Trust your gut: The danger of scoring wine and beer with points


Choices, choices: At Beer Run, there’s no need to heed ratings. Sample each brew on tap and then make up your mind. Photo: Christian Hommel Choices, choices: At Beer Run, there’s no need to heed ratings. Sample each brew on tap and then make up your mind. Photo: Christian Hommel

Most wine drinkers are aware of the 100-point scale, whether they are familiar with Robert Parker and his recently sold Wine Advocate, or simply with the numbers on gold medallions adorning shelves of bottles. Although these numerical shelf-talkers are helpful to a lot of customers when it comes to purchasing decisions, they are often a little too helpful when it comes to the mentality people adopt when developing purchasing preferences.

The scenario we’re discussing is one where someone gets into drinking wine, and goes bargain shopping, using these points to determine “value.” What this customer doesn’t know is that the 95-point bottle they’re considering may be from a spinoff competition that decides to adopt a 100-point scale, and not the esteemed Parker scale. In the other case of a genuine Parker score, these consumers may have no idea that Parker tends to prefer big, jammy, high-alcohol New World wines. If this person’s palate is sensitive to alcohol, or prefers balanced, medium-bodied wines, he may not understand why he doesn’t like a high-rated wine, and may question his own palate. (Which is wrong!)

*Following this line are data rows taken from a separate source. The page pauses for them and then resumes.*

-- ==== Sys2Proof/Machine/Sequencer.lean ====
section
/-! DEFINITION. The command sequencer (R10): what one move of the host does. -/

namespace Sys2Proof.Machine

/-- A command word: decoded first (R110), executed if it is a command, else failed as illegal (R95, R368). -/
def runWord (w : Word) (s : State) : Host.Outcome State Fault Refusal :=
  match decode w with
  | .ok i => exec i s
  | .error _ => illegalWord s w

/-- One move of the host: a command word, the reset input, or a port write. -/
def hostMove (m : HostMove) (s : State) : Host.Outcome State Fault Refusal :=
  match m with
  | .issue w => runWord w s
  | .reset => .next s.resetAll
  | .writeX r v => .next (s.setX r v)
  | .loadC k cs => hostLoad (decide (cs.length ≤ s.cfg.cMax)) (s.setC k cs)
  | .pokeC k i v => hostPoke (decide (i < (s.getC k).length)) (s.setC k ((s.getC k).set i v))
  | .loadS j vs => hostLoad (decide (vs.length ≤ s.cfg.sMax)) (s.setS j vs)
  | .pokeS j i v => hostPoke (decide (i < (s.getS j).length)) (s.setS j ((s.getS j).set i v))
  | .loadB b bits =>
    hostLoad (decide (bits.length ≤ s.cfg.bsMaxBits))
      (s.setB b { bits := bits, cap := hostCap s.cfg.bsCap0 (s.getB b).cap bits.length })
  | .pokeL r i v => hostPoke (decide (i < Config.lnCells)) (s.setL r (setCell (s.getL r) i v))
  | .writeMode m => .next (s.setMode m)
  | .appendRows rs => hostLoad (rowsFit s.cfg s.rows rs) (s.setRows (s.rows ++ rs))
  | .clearRows => .next (s.setRows [])

/-- The state with the host's first move taken off its list. -/
def State.takeMove (s : State) (rest : List HostMove) : State := { s with host := rest }

end Sys2Proof.Machine
end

If this person wanted to learn about his preferences in wine, he could focus on countries, regions, varietals, and other characteristics not related to ambiguous points to determine what he likes. The world of wine is intimidating enough without these statements of quality acting as barriers to learning.

Turn to the other side of the coin in craft beer, and the points system is pretty well established too. Fortunately, these ratings come predominantly from users, and not the man behind the curtain. User review websites such as Beer Advocate and RateBeer drive the majority of beer reviews, and they have the potential to be helpful to inform other drinkers of one’s opinion of a beer. However, a lot of these reviews are full of forced writeups in which a user lists as many descriptives as possible in order to somehow display a deeper knowledge or understanding of beer drinking. It wouldn’t be an issue if someone new to craft beer could easily sniff out the snobs, with their skewed sense of self-efficacy and laughable over-analysis. But because of the abundance of such reviews, it may appear as if being able to write a paragraph each about the appearance, taste, mouthfeel, and aroma of a beer is the only way to understand what one is drinking. This is simply not the case.

This type of analysis will undeniably improve the palate and understanding of a seasoned or even intermediate drinker. In the process, however, it alienates people who are coming into craft beer in the same way that hoity-toity wine writing and scoring intimidates people who just want to enjoy wine. As someone who has worked for years in a winery’s tasting room, nothing is more disappointing to hear than a customer saying, “I don’t know anything about wine.” Says who? At what point was this person told that because they don’t understand the superfluous nuances described in a shelf-talker, that he doesn’t know how to enjoy wine? Although beer has the reputation of being the more everyman beverage of the two, elitism and nose-thumbing in craft beer pose every bit the risk of keeping potential craft drinkers in their macro or “crafty” comfort zones the same way the wine industry has to its entry-level consumers. The last thing anyone in the beer business wants to hear is a customer admitting his or her lack of knowledge preemptively.

It’s unnerving to see scores used as a marketing ploy that could pave the way for corresponding purchasing decisions. The same way that so many new wine drinkers can lose focus on varietal and region, so too could beer consumers when it comes to beer style, ingredients such as hops and malt, or the source brewery. Much of the wine industry’s marketing advice these days is to get away from old standards of analysis, and ask “which one do you like?” The beer industry (and its writers, supporters, and advocates) should learn the lesson of a neighboring industry that is only now learning to stop telling its customers how little they know.

Trust in one’s own palate and a basic understanding of styles and ingredients will go a lot further than flowery prose and a number rating. For all of us, it’s essential that people revere their own judgment first and foremost.